--- START ---

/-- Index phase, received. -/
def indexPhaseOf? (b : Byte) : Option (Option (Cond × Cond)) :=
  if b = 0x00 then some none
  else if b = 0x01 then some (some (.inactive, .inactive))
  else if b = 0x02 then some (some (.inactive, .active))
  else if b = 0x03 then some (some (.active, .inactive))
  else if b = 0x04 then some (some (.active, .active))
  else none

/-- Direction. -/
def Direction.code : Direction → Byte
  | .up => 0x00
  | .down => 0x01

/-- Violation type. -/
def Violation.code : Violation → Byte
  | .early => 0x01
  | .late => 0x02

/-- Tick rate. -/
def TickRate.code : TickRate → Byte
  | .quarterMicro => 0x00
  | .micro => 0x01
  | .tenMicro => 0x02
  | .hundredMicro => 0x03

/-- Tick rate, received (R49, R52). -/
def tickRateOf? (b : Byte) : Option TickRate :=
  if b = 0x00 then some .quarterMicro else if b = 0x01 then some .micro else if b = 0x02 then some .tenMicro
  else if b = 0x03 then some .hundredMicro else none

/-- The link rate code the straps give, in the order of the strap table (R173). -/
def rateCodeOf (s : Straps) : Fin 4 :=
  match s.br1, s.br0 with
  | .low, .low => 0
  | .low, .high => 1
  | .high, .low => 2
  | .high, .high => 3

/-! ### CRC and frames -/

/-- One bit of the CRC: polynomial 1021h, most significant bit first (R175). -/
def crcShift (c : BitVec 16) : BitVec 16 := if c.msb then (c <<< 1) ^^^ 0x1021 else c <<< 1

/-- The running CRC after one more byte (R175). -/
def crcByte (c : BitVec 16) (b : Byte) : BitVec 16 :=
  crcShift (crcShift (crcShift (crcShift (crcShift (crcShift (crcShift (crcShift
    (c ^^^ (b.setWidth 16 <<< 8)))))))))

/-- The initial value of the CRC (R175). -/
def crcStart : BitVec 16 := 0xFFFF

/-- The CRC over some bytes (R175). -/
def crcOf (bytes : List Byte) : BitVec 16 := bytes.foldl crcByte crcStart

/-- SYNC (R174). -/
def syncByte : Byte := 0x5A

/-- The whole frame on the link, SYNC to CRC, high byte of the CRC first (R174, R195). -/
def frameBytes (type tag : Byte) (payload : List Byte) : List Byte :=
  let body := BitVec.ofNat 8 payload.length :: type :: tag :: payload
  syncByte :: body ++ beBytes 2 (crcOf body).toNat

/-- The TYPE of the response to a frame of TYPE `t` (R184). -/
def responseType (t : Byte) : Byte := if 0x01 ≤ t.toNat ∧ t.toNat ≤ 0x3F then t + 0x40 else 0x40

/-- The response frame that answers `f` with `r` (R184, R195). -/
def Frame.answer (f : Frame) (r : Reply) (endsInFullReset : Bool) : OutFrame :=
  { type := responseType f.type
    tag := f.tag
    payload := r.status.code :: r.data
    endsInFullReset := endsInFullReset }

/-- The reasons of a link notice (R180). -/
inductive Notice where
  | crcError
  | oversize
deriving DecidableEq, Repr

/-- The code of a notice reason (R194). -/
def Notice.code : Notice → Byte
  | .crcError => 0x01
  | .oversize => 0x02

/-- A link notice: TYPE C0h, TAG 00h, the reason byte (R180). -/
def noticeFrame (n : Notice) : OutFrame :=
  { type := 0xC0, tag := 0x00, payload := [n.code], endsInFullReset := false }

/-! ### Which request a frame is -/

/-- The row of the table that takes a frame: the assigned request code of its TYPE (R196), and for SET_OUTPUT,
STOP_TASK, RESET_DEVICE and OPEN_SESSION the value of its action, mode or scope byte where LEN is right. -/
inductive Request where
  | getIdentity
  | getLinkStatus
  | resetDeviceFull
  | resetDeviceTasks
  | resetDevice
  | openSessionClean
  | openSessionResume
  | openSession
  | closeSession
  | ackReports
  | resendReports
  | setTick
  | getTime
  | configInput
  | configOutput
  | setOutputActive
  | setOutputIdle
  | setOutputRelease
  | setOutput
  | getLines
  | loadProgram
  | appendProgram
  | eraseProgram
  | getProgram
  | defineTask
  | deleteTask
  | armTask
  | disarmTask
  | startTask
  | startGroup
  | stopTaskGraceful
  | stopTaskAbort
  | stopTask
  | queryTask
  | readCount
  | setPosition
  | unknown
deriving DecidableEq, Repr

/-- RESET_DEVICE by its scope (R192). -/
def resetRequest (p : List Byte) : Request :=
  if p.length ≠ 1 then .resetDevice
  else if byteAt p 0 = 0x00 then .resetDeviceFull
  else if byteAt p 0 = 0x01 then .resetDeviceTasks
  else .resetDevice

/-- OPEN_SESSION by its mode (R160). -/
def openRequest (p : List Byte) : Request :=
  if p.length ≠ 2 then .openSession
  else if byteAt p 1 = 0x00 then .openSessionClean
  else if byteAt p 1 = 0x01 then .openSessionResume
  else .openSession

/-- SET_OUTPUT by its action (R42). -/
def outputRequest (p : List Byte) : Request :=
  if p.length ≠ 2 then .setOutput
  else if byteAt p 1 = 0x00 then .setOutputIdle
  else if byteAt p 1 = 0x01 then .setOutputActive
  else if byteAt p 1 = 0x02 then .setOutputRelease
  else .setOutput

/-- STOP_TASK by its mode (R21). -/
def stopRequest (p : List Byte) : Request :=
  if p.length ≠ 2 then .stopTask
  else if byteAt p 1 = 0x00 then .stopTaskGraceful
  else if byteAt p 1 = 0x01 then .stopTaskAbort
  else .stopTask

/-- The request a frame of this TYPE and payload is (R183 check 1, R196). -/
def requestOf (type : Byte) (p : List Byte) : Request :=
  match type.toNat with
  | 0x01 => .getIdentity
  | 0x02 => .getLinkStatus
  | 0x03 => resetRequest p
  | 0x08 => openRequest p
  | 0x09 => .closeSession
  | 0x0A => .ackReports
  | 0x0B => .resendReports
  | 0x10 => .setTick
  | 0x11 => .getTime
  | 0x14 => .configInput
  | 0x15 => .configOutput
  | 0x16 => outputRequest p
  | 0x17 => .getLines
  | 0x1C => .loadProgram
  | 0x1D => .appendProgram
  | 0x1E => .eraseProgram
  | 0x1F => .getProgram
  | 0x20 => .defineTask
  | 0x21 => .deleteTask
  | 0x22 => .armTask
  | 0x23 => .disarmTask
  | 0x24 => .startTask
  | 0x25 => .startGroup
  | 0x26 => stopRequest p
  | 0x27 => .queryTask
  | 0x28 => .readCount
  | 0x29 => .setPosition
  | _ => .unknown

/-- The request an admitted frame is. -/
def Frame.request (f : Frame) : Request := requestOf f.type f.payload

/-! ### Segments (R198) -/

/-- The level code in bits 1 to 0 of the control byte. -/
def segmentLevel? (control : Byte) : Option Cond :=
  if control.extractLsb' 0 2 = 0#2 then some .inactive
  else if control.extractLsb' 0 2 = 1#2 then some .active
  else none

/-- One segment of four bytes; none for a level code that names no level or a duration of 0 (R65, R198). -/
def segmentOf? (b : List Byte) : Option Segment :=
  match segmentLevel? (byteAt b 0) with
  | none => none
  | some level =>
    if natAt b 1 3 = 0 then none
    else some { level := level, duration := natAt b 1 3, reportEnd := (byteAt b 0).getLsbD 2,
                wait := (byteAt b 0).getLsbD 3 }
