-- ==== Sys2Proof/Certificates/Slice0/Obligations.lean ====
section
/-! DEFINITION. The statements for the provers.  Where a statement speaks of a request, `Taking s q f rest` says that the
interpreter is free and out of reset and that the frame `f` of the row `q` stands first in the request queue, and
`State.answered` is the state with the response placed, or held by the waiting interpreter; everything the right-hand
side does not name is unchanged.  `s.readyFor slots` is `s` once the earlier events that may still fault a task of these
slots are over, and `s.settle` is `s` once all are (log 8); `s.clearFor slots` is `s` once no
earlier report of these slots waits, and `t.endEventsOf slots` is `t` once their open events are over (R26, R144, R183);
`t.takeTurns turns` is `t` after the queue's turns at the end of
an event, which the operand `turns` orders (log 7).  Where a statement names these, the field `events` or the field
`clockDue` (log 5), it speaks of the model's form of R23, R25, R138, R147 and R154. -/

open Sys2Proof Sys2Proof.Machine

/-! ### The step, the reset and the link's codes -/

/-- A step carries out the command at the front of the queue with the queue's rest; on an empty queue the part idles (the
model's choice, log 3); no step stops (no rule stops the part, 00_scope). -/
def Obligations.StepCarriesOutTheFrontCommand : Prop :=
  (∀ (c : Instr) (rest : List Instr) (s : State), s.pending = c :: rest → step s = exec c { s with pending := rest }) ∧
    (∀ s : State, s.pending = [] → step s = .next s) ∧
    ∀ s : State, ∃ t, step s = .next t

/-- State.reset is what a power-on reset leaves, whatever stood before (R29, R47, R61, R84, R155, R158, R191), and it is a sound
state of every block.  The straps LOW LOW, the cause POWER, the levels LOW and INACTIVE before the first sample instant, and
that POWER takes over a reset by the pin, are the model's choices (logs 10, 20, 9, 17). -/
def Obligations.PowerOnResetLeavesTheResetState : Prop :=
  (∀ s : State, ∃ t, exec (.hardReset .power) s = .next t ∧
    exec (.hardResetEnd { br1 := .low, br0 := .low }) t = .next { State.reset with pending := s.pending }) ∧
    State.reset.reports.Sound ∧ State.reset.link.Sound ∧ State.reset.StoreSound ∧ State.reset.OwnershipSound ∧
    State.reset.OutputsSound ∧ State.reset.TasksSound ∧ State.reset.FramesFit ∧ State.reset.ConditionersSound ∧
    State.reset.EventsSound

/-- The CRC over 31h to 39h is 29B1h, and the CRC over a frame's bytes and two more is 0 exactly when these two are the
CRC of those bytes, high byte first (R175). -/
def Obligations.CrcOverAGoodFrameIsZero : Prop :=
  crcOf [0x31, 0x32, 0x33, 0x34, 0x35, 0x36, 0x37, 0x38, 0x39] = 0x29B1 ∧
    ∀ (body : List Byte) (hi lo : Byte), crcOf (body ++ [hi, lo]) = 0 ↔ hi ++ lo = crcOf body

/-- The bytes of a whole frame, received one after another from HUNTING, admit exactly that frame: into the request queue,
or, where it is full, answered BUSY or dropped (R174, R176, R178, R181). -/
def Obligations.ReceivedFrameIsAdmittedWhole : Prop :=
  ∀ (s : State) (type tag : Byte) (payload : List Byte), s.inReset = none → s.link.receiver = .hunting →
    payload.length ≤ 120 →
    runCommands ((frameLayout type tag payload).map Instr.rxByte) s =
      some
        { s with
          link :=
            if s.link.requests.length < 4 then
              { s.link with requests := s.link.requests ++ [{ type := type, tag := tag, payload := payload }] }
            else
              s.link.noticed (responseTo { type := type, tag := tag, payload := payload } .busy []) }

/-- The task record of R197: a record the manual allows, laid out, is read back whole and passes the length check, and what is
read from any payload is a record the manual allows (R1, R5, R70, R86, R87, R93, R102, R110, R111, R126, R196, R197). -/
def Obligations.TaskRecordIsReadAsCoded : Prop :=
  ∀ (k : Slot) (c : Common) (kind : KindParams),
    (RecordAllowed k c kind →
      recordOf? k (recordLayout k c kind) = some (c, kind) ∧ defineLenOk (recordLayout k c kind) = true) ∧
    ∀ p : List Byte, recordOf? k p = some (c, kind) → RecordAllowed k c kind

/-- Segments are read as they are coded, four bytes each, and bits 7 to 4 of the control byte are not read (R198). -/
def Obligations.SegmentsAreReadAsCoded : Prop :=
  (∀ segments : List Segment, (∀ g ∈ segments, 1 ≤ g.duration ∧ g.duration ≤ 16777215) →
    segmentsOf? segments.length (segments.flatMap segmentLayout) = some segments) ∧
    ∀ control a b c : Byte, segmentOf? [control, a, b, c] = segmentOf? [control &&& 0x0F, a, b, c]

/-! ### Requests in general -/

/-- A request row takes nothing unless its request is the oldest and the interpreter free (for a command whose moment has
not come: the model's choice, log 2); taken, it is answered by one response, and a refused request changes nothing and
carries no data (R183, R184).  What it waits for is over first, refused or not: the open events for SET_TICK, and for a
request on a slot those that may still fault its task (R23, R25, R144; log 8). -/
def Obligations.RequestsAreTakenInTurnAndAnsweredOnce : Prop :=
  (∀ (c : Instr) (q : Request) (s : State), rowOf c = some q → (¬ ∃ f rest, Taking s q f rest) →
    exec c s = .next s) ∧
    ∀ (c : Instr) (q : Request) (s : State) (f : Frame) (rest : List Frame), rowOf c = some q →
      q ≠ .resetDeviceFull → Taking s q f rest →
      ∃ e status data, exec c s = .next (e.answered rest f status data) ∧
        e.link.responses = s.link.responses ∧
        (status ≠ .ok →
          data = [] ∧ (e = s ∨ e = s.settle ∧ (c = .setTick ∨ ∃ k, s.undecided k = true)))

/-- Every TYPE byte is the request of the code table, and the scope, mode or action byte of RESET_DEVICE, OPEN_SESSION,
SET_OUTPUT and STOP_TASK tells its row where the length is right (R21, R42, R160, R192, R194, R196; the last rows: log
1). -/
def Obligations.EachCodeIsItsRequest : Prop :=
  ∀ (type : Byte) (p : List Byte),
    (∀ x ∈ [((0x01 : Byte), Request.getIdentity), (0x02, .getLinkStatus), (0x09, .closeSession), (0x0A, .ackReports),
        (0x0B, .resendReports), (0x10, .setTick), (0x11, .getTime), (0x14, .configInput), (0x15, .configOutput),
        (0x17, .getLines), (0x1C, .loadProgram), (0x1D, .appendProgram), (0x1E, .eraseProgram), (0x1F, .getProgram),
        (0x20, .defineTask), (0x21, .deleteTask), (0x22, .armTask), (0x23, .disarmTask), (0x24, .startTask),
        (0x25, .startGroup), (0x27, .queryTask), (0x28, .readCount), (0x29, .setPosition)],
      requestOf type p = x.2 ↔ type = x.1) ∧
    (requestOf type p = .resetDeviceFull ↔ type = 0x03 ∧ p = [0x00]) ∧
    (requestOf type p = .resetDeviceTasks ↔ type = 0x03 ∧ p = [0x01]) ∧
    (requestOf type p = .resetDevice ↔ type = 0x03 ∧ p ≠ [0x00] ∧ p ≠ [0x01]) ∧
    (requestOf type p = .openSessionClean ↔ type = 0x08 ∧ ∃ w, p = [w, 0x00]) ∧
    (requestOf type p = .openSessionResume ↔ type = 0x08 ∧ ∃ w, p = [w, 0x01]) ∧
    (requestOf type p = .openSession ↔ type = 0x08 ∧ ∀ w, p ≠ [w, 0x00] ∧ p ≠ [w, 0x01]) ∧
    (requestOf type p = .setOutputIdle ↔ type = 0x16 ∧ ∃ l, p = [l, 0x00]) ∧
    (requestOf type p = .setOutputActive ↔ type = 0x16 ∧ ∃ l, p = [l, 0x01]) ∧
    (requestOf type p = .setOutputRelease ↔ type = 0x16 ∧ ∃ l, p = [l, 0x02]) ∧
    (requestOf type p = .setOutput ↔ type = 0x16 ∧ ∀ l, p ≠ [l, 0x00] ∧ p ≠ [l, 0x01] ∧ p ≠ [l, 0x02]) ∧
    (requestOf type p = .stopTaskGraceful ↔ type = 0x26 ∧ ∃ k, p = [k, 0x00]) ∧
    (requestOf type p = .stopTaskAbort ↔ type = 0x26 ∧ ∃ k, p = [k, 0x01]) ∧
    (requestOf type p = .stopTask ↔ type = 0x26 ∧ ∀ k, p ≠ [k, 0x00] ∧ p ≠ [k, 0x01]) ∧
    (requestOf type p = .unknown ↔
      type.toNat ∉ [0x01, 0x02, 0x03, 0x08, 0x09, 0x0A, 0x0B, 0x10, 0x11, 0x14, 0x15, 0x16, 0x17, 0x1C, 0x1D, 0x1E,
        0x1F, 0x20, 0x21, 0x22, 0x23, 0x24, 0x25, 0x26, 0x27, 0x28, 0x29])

--- END ---

• **WORK REQUEST**
Copy out, word for word, the part of the entries above that begins at the line with "carries no data" and ends at the line with "data = [] ∧ (e", including both.

• **FINISHED TASK**
carries no data (R183, R184).  What it waits for is over first, refused or not: the open events for SET_TICK, and for a
request on a slot those that may still fault its task (R23, R25, R144; log 8). -/
def Obligations.RequestsAreTakenInTurnAndAnsweredOnce : Prop :=
  (∀ (c : Instr) (q : Request) (s : State), rowOf c = some q → (¬ ∃ f rest, Taking s q f rest) →
    exec c s = .next s) ∧
    ∀ (c : Instr) (q : Request) (s : State) (f : Frame) (rest : List Frame), rowOf c = some q →
      q ≠ .resetDeviceFull → Taking s q f rest →
      ∃ e status data, exec c s = .next (e.answered rest f status data) ∧
        e.link.responses = s.link.responses ∧
        (status ≠ .ok →
          data = [] ∧ (e = s ∨ e = s.settle ∧ (c = .setTick ∨ ∃ k, s.undecided k = true)))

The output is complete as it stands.